Sri Lanka’s National Consumer Price Index (NCPI) eased to 49.2 per cent year-on-year in March, after a 53.6% rise in February, the statistics department said on Friday.
Food inflation eased to 42.3 per cent in March from 49 per cent in February, while non-food inflation was at 54.9%, the Department of Census and Statistics said in a statement.
This is the first time inflation has dropped below 50 per cent since August last year.
The island’s 22 million people have faced soaring inflation since early 2022, partly caused by a severe foreign exchange shortage that triggered the worst financial crisis in seven decades and forced the country to default on its debt repayments.
“Given the high base, subdued demand and improved costs because of lower global commodity prices and a more stable currency, Sri Lanka could see its inflation reducing to below 40 per cent from the end of April onwards,” said Sanjeewa Fernando Senior Vice President Research at Asia Securities.
Sri Lanka’s central bank kept interest rates steady in April and expressed optimism that inflation would decelerate sharply in the coming months, in its first policy decision since securing a $3 billion bailout from the International Monetary Fund (IMF).
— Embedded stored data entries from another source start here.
-- ==== Sys2Proof/Laws/Core.lean ====
section
/-! SUPPORT. What an instruction of a core does: when it issues, where the pc goes, what an exception saves. -/

namespace Sys2Proof.Machine

/-- Only EVENING with fault status that wakes the device changes at the end of a command. -/
theorem State.settle_eq {s : State} (h : s.dev ≠ stEvening) : s.settle = s := by
  simp [State.settle, h]

/-- The core clock does not run in EVENING. -/
theorem State.dev_of_clock {s : State} (h : s.coreClock = true) : s.dev ≠ stEvening := by
  simp only [State.coreClock, Bool.and_eq_true, decide_eq_true_eq] at h
  have := h.2
  unfold stDusk at this
  unfold stEvening
  omega

theorem State.live_of_issue {s : State} {n : Fin 12} (h : s.canIssue n = true) : s.coreLive n = true := by
  simp only [State.canIssue, State.atBoundary, Bool.and_eq_true] at h
  exact h.1.1

theorem State.clock_of_live {s : State} {n : Fin 12} (h : s.coreLive n = true) : s.coreClock = true := by
  simp only [State.coreLive, Bool.and_eq_true] at h
  exact h.1.1

theorem State.issue_eq {s : State} {n : Fin 12} (h : s.issues n) (f : State → State) : s.issue n f = f s := by
  have hc := h.1
  simp only [State.canIssue, Bool.and_eq_true, Option.isNone_iff_eq_none] at hc
  simp [State.issue, hc.1, hc.2, h.2]

theorem State.nextPc_eq {s : State} {n : Fin 12} (h : (s.core n).pc + 4 < 0x10000) :
    s.nextPc n = (s.retired n).updCore n fun c => { c with pc := (s.core n).pc + 4 } := by
  have : ((s.retired n).core n).pc = (s.core n).pc := rfl
  simp only [State.nextPc, this]
  rw [if_pos h]

/-- An instruction that computes a register retires. -/
theorem State.retires_setX (s : State) (n : Fin 12) (rd : Fin 32) (v : Word) (pc : Nat) :
    s.Retires n rd v pc (((s.setX n rd v).retired n).updCore n fun c => { c with pc := pc }) := by
  have hc : ∀ m, (((s.setX n rd v).retired n).updCore n fun c => { c with pc := pc }).core m =
      if m = n then { (s.setX n rd v).core n with pc := pc } else (s.setX n rd v).core m := fun m => by
    rw [State.core_updCore]; rfl
  refine ⟨fun r => ?_, ?_, fun m hm => ?_, ?_⟩
  · unfold State.getX
    rw [hc, if_pos rfl]
    have := State.getX_setX s n n rd r v
    unfold State.getX at this
    simp only [true_and] at this
    show (if r = 0 then (0 : Word) else ((s.setX n rd v).core n).x[r]) = _
    rw [this]
    by_cases h : r = rd
    · subst h; simp
    · simp [h]
  · rw [hc, if_pos rfl, State.core_setX]
    split <;> rfl
  · rw [hc, if_neg hm, State.core_setX, if_neg (by simp [hm])]
  · unfold State.setX
    split <;> rfl

/-- An instruction whose effect is one register. -/
theorem State.issueNext_setX {s : State} {n : Fin 12} (h : s.issues n) (hp : (s.core n).pc + 4 < 0x10000) (rd : Fin 32) (v : Word) :
    ∃ t, ok (s.issueNext n fun s => s.setX n rd v) = .next t ∧ s.Retires n rd v ((s.core n).pc + 4) t := by
  have e : ((s.setX n rd v).core n).pc = (s.core n).pc := by rw [State.core_setX]; split <;> rfl
  refine ⟨_, ?_, State.retires_setX s n rd v _⟩
  simp only [ok, State.issueNext, State.issue_eq h]
  rw [State.nextPc_eq (by rw [e]; exact hp), e, State.settle_eq]
  have := State.dev_of_clock (State.clock_of_live (State.live_of_issue h.1))
  unfold State.setX
  split <;> exact this

end Sys2Proof.Machine
end

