theorem State.pllLoss_keeps {o : State} {s : State} {ref : Bool} (hs : Keeps o s) :
    Keeps o (State.pllLoss s ref) := by
  unfold State.pllLoss
  try dsimp only
  repeat' first
    | with_reducible assumption
    | intro _
    | with_reducible apply keeps_ite
    | with_reducible apply State.wr_keeps
    | with_reducible apply State.vesperAo_keeps
    | with_reducible apply State.snapshot_keeps
    | with_reducible apply State.railRaise_keeps
    | with_reducible apply State.afterSequence_keeps
    | with_reducible apply State.resetReaction_keeps
    | split

theorem State.railEvent_keeps {o : State} {s : State} {r : Nat} {find : State → State} (hs : Keeps o s) (hfind : ∀ (b0 : State), Keeps o
    b0 → Keeps o (find b0)) :
    Keeps o (State.railEvent s r find) := by
  unfold State.railEvent
  try dsimp only
  repeat' first
    | with_reducible assumption
    | intro _
    | with_reducible apply hfind
    | with_reducible apply keeps_ite
    | with_reducible apply State.holdUpEnd_keeps
    | with_reducible apply State.afterSequence_keeps
    | split

theorem State.bootLoad_keeps {o : State} {s : State} {boot other : Bool} {image : List (Nat × List Byte)} (hs : Keeps o s) :
    Keeps o (State.bootLoad s boot other image) := by
  unfold State.bootLoad
  try dsimp only
  repeat' first
    | with_reducible assumption
    | intro _
    | with_reducible apply keeps_forEach
    | with_reducible apply keeps_ite
    | with_reducible apply State.raise_keeps
    | with_reducible apply State.wr_keeps
    | with_reducible apply State.vesper_keeps
    | with_reducible apply State.writeBytes_keeps
    | split
    | (with_reducible apply keeps_mk) <;> first
      | with_reducible assumption
      | intro _
      | with_reducible apply keeps_forEach
      | with_reducible apply keeps_ite
      | with_reducible apply State.raise_keeps
      | with_reducible apply State.wr_keeps
      | with_reducible apply State.vesper_keeps
      | with_reducible apply State.writeBytes_keeps
      | split

theorem State.bootMapWrite_keeps {o : State} {s : State} {v : Nat} (hs : Keeps o s) :
    Keeps o (State.bootMapWrite s v) := by
  unfold State.bootMapWrite
  try dsimp only
  repeat' first
    | with_reducible assumption
    | intro _
    | with_reducible apply keeps_ite
    | split
    | (with_reducible apply keeps_mk) <;> first
      | with_reducible assumption
      | intro _
      | with_reducible apply keeps_ite
      | split

theorem State.ringDoorbell_keeps {o : State} {s : State} {v : Nat} (hs : Keeps o s) :
    Keeps o (State.ringDoorbell s v) := by
  unfold State.ringDoorbell
  try dsimp only
  repeat' first
    | exact fun c h => ⟨h.1, h.2, h.3, h.4, h.5⟩
    | with_reducible assumption
    | intro _
    | with_reducible apply keeps_forEach
    | with_reducible apply keeps_ite
    | with_reducible apply State.updCore_keeps
    | split

theorem State.resetWrite_keeps {o : State} {s : State} {v : Nat} (hs : Keeps o s) :
    Keeps o (State.resetWrite s v) := by
  unfold State.resetWrite
  try dsimp only
  repeat' first
    | with_reducible assumption
    | intro _
    | with_reducible apply keeps_ite
    | with_reducible apply State.systemReset_keeps
    | split

theorem State.sysWrite_keeps {o : State} {s : State} {a1 v : Nat} (hs : Keeps o s) :
    Keeps o (State.sysWrite s a1 v) := by
  unfold State.sysWrite
  try dsimp only
  repeat' first
    | with_reducible assumption
    | intro _
    | with_reducible apply keeps_ite
    | with_reducible apply State.requestWrite_keeps
    | with_reducible apply State.resetWrite_keeps
    | with_reducible apply State.runCores_keeps
    | with_reducible apply State.ringDoorbell_keeps
    | with_reducible apply State.bootMapWrite_keeps
    | with_reducible apply State.plainWrite_keeps
    | split

end Sys2Proof.Machine
end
Central bank Governor Nandalal Weerasinghe said a favourable base effect would kick in from next month with inflation projected to hit single digits by end-December.
The NCPI captures broader retail price inflation and is released with a lag of 21 days every month.
The Colombo Consumer Price Index (CCPI), released at the end of each month, eased to 50.3 per cent in March from 50.6 per cent in February, data from the statistics department showed.